Some of the libraries profiled in My Librarian is a Camel  have been transformed or no longer exist.  In Blackpool, England, a community of locals once delivered books via wheelbarrow to vacationers on the beach.   Today, the library system of the City of Port Philip in Victoria, Australia has begun cycling out its old stock by offering a beach wheelbarrow library service.   The Port Philip librarians do not expect the books to be returned but ask only that patrons pass them on to others when they have finished with them.   The “blue truck” of Azerbaijan was especially noteworthy for its role in delivering books each week to children living in refugee settlements.  The program was discontinued upon the establishment of 31 stationary libraries for Internally Displaced Persons (IDP) in central Azerbaijan.  Elsewhere, I learned about Thailand’s Elephant Delivery Project and The Library Train in Bangkok: a neat role reversal for the mobile library in which the Railway Police have converted a train carriage into a static Train Library for local street kids!

The research for this article brought to mind many of the heroic librarians I have read about in other children’s books, such as Alia Muhammad Baker, The Librarian of Basra (Harcourt, 2005) who saved some 30,000 books from the fires of war in 2003; Pura Belpré of The Storyteller’s Candle (Children’s Book Press, 2008), who stayed put in her library while making sure that new immigrants in New York understood that it was there for them as it was for everyone in the city; and of course, the remarkable Jella Lepman, founder of The International Youth Library and IBBY, the International Board on Books for Young People, whose story is told in Books for Children of the World: The Jella Lepman Story (Pelican Publishing, 2007). Lepman helped people everywhere understand that sometimes children need books as much as they need food and water.  She helped encourage peace by distributing translated copies of Munro Leaf’s classic, The Story of Ferdinand to the children of war-torn Germany following World War II.  The books helped the children transcend their difficult existence and gave people everywhere an opportunity to participate in peacemaking by contributing to Lepman’s effort.

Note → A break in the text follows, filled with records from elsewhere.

/-- R152, R153: the Load Governor. A third late outcome of the late window degrades and empties it; an on-time run of
250 recovers; the window keeps the fifty most recent outcomes. LATE_FRAMES and DETAIL_RECOVERED are the frame starts
whose outcome degrades or recovers (log entry 8): the frame start is made, internal or of an accepted pulse, the
governor steps and the notice is raised. Where the outcome would not be that one nothing is done. -/
def Obligations.GovernorJudgesFrames : Prop :=
  (∀ g : Governor, g.level ≤ 3 → g.window.length ≤ 50 → lateCount g.window ≤ 2 → g.run ≤ 249 →
     let pushed (o : FrameOutcome) := if g.window.length < 50 then g.window ++ [o] else g.window.tail ++ [o]
     (lateCount (pushed .late) ≤ 2 → g.late = ({ g with window := pushed .late, run := 0 }, false))
     ∧ (lateCount (pushed .late) = 3 →
         g.late = ({ level := min 3 (g.level + 1), window := [], run := 0 }, decide (g.level < 3)))
     ∧ (g.run < 249 → g.onTime = ({ g with window := pushed .onTime, run := g.run + 1 }, false))
     ∧ (g.run = 249 →
         g.onTime = ({ level := g.level - 1, window := pushed .onTime, run := 0 }, decide (0 < g.level))))
  ∧ (∀ (t : Nat) (s : State), s.resetLine = false → s.Bounded →
       let g := s.composer.governor
       let late := (s.output.mode = .rehearsal ∨ s.output.mode = .onAir) ∧ s.composer.composition ≠ none
         ∧ 3 ≤ lateCount (pushOutcome g.window .late)
       let recovered := (s.output.mode = .rehearsal ∨ s.output.mode = .onAir) ∧ s.composer.composition = none
         ∧ g.run = 249
       (¬ late → exec (.lateFrames t) s = .next s)
       ∧ (¬ recovered → exec (.detailRecovered t) s = .next s)
       ∧ ∀ v, (s.timing.lock ≠ .locked ∧ (∃ d, s.timing.nextDue = some d ∧ v = s.internalFrameStart d))
           ∨ (s.timing.lock = .locked ∧ (∃ l, s.timing.lastPulse = some l
               ∧ halfPeriod s.timing.rate ≤ (s.at t).now - l) ∧ v = (s.at t).pulse) →
         (late → exec (.lateFrames t) s = .next v
           ∧ v.composer.governor = { level := min 3 (g.level + 1), window := [], run := 0 }
           ∧ (g.level < 3 → ∀ p, (s.ports.get p).mask.timing ≠ .off → (v.ports.get p).record.lateFrames = true))
         ∧ (recovered → exec (.detailRecovered t) s = .next v
           ∧ v.composer.governor.level = g.level - 1 ∧ v.composer.governor.run = 0
           ∧ (0 < g.level → ∀ p, (s.ports.get p).mask.timing ≠ .off →
               (v.ports.get p).record.detailRecovered = true)))

/-! ### Composition, output and modes -/

/-- R143, R145, R146, R148, R149, R153, R77, R85, R87: a snapshot that finds the Composer idle starts a composition with its
inputs fixed as they stand after the governor's judgement; one that finds it composing is a late frame and waits in
the mailbox, where it displaces an older one, whose references are released. At a completion the record is placed,
one already there dropped and counted, the references released, the Glyph Memory written for the cells inside the
grid in force and the Area Alert Table set from the summaries; GALE_AREA is raised for an area newly in gale, and
withdrawn in TRACKING mode with none in gale; and the snapshot of the mailbox is begun. The record holds the fields of
R148, from the snapshot and from what the composition made. With no composition in progress there is none to complete
(log entry 2). -/
def Obligations.CompositionBeginsAndCompletes : Prop :=
  (∀ (s : State) (x : Snapshot),
     let c := s.composer
     (c.composition = none →
       let g := c.governor.onTime
       s.snapshotArrives x = State.raiseIf
         { s with composer := { c with
             governor := g.1
             composition := some { snapshot := x, bands := s.eval.bands, glyphs := s.eval.glyphs,
                                   areaMap := s.areaMap, grid := s.field.grid, level := g.1.level,
                                   feed := s.feed.state } } } g.2 .detailRecovered)
     ∧ (c.composition ≠ none →
       let g := c.governor.late
       let waiting (late : Nat) : Composer :=
         { c with governor := g.1, lateFrames := min 65535 (c.lateFrames + 1), mailbox := some x, late := late }
       (c.mailbox = none → s.snapshotArrives x
         = State.raiseIf { s with composer := waiting c.late } g.2 .lateFrames)
       ∧ ∀ old, c.mailbox = some old → s.snapshotArrives x = State.raiseIf
         { s with field := s.field.releaseAll old.refs, composer := waiting (min 65535 (c.late + 1)) }
         g.2 .lateFrames))
  ∧ (∀ s : State, s.resetLine = false →
       (s.composer.composition = none → exec .compositionCompletion s = .next s)
       ∧ ∀ x, s.composer.composition = some x →
         let sums := x.summaries s.field
         let alerts : Vector AlertState 31 := Vector.ofFn fun i =>
           if (sums[i.val]?).any fun a => a.maxBand.any fun b => x.bands.galeBand ≤ b then .gale else .quiet
         let glyphs := (x.cells s.field).foldl (writeGlyph s.field.grid) s.eval.glyphs
         let newly := decide (∃ i : Fin 31, s.eval.alerts[i] = .quiet ∧ alerts[i] = .gale)
         let calm := s.eval.galeMode = .tracking ∧ ∀ i : Fin 31, alerts[i] = .quiet
         let record : FrameRecord :=
           { frame := x.snapshot.frame
             chart := x.snapshot.chart.map fun y =>
               { page := y.page, layers := y.copy.layers, stride := y.copy.stride
                 hourA := y.slotA.map fun q => q.hour
                 hourB := y.slotB.map fun q => q.hour
                 weight := y.weight, level := x.level, window := y.window
                 cells := x.cells s.field, pieces := y.pieces, overflow := y.overflow
                 summaries := sums
                 highlights := sums.map fun a => a.maxBand.any fun b => x.bands.galeBand ≤ b
                 feedMark := decide (x.feed ≠ .good) && y.copy.layers.feedMark
                 noData := y.starved, coastPending := y.coastPending, ended := y.ended } }
         let c : Composer :=
           { s.composer with
             composition := none
             completed := some record
             dropped := if s.composer.completed = none then s.composer.dropped else min 65535 (s.composer.dropped + 1) }
         let u := State.raiseIf
           { s with field := s.field.releaseAll x.snapshot.refs, composer := c
                    eval := { s.eval with glyphs := glyphs, alerts := alerts } } newly .galeArea
         let v := if calm then u.withdrawGale else u
         (s.composer.mailbox = none → exec .compositionCompletion s = .next v)
         ∧ ∀ y, s.composer.mailbox = some y → exec .compositionCompletion s = .next
           { v with composer := { c with
               mailbox := none
               composition := some { snapshot := y, bands := s.eval.bands, glyphs := glyphs, areaMap := s.areaMap,
                                     grid := s.field.grid, level := s.composer.governor.level,
                                     feed := s.feed.state } } })

/-- R147, R148, R77, R82, R64, R66, R83: a composition evaluates the cells of its window at the page stride that lie in
its grid, in order of rows from the north and columns from the west, each against the inputs fixed at its beginning,
and each for wind at the wind stride of its level; it makes one summary for each area 1 to 31. An empty-page one
evaluates no cell and its summaries are empty. A glyph is written for each cell in the grid in force, its force band
kept where the wind was not evaluated (log entry 23). -/
def Obligations.CompositionCoversWindow : Prop :=
  ∀ (f : FieldStore) (x : Composition),
    (x.snapshot.chart = none → x.cells f = [] ∧ x.summaries f
      = List.replicate 31 { maxBand := none, windCells := 0, warned := false })
    ∧ ∀ c : SnapshotChart, x.snapshot.chart = some c →
    let at_ (col row : Nat) : Prop :=
      c.window.col ≤ col ∧ col < c.window.col + c.window.width
      ∧ c.window.row ≤ row ∧ row < c.window.row + c.window.height
      ∧ c.copy.stride ∣ col - c.window.col ∧ c.copy.stride ∣ row - c.window.row
      ∧ ∃ g, x.grid = some g ∧ col < g.columns ∧ row < g.rows
    let windStride := if x.level ≤ 1 then c.copy.stride else min 8 (2 * c.copy.stride)
    let inputs : EvalInputs :=
      { slotA := c.slotA, slotB := c.slotB, weight := c.weight, bands := x.bands, glyphs := x.glyphs
        areaMap := x.areaMap }
    (∀ col row, at_ col row ↔ ∃ r ∈ x.cells f, r.col = col ∧ r.row = row)
    ∧ (x.cells f).Pairwise (fun p q => p.row < q.row ∨ (p.row = q.row ∧ p.col < q.col))
    ∧ (∀ r ∈ x.cells f, r = evaluateCell f inputs r.windEvaluated r.col r.row
        ∧ (r.windEvaluated = true
          ↔ x.level ≤ 2 ∧ windStride ∣ r.col - c.window.col ∧ windStride ∣ r.row - c.window.row))
    ∧ x.summaries f = (List.range 31).map (fun i => areaSummary f inputs x.grid (i + 1))
    ∧ ∀ (g : Grid) (m : Store GlyphEntry) (r : CellResult) (col row : Nat),
      g.columns ≤ 96 → col < 96 → r ∈ x.cells f →
      storeGet absentGlyph (cellKey col row) (writeGlyph (some g) m r)
        = if col = r.col ∧ row = r.row ∧ col < g.columns ∧ row < g.rows then
            { force := if r.windEvaluated then r.shownForce
                       else (storeGet absentGlyph (cellKey col row) m).force
              tide := r.shownTide }
          else storeGet absentGlyph (cellKey col row) m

The heroes of today’s mobile libraries and the children who look forward to their arrival would make Lepman proud.  I wonder how many lives are better today because a poor child of Appalachia or a German war orphan discovered books 50 or 60 years ago at the hands of an intrepid librarian.  Their descendants will reap the benefits of reading for generations to come, and the children served by unconventional libraries all over the world are, even now, contributing to a brighter future for all of us, one page at a time.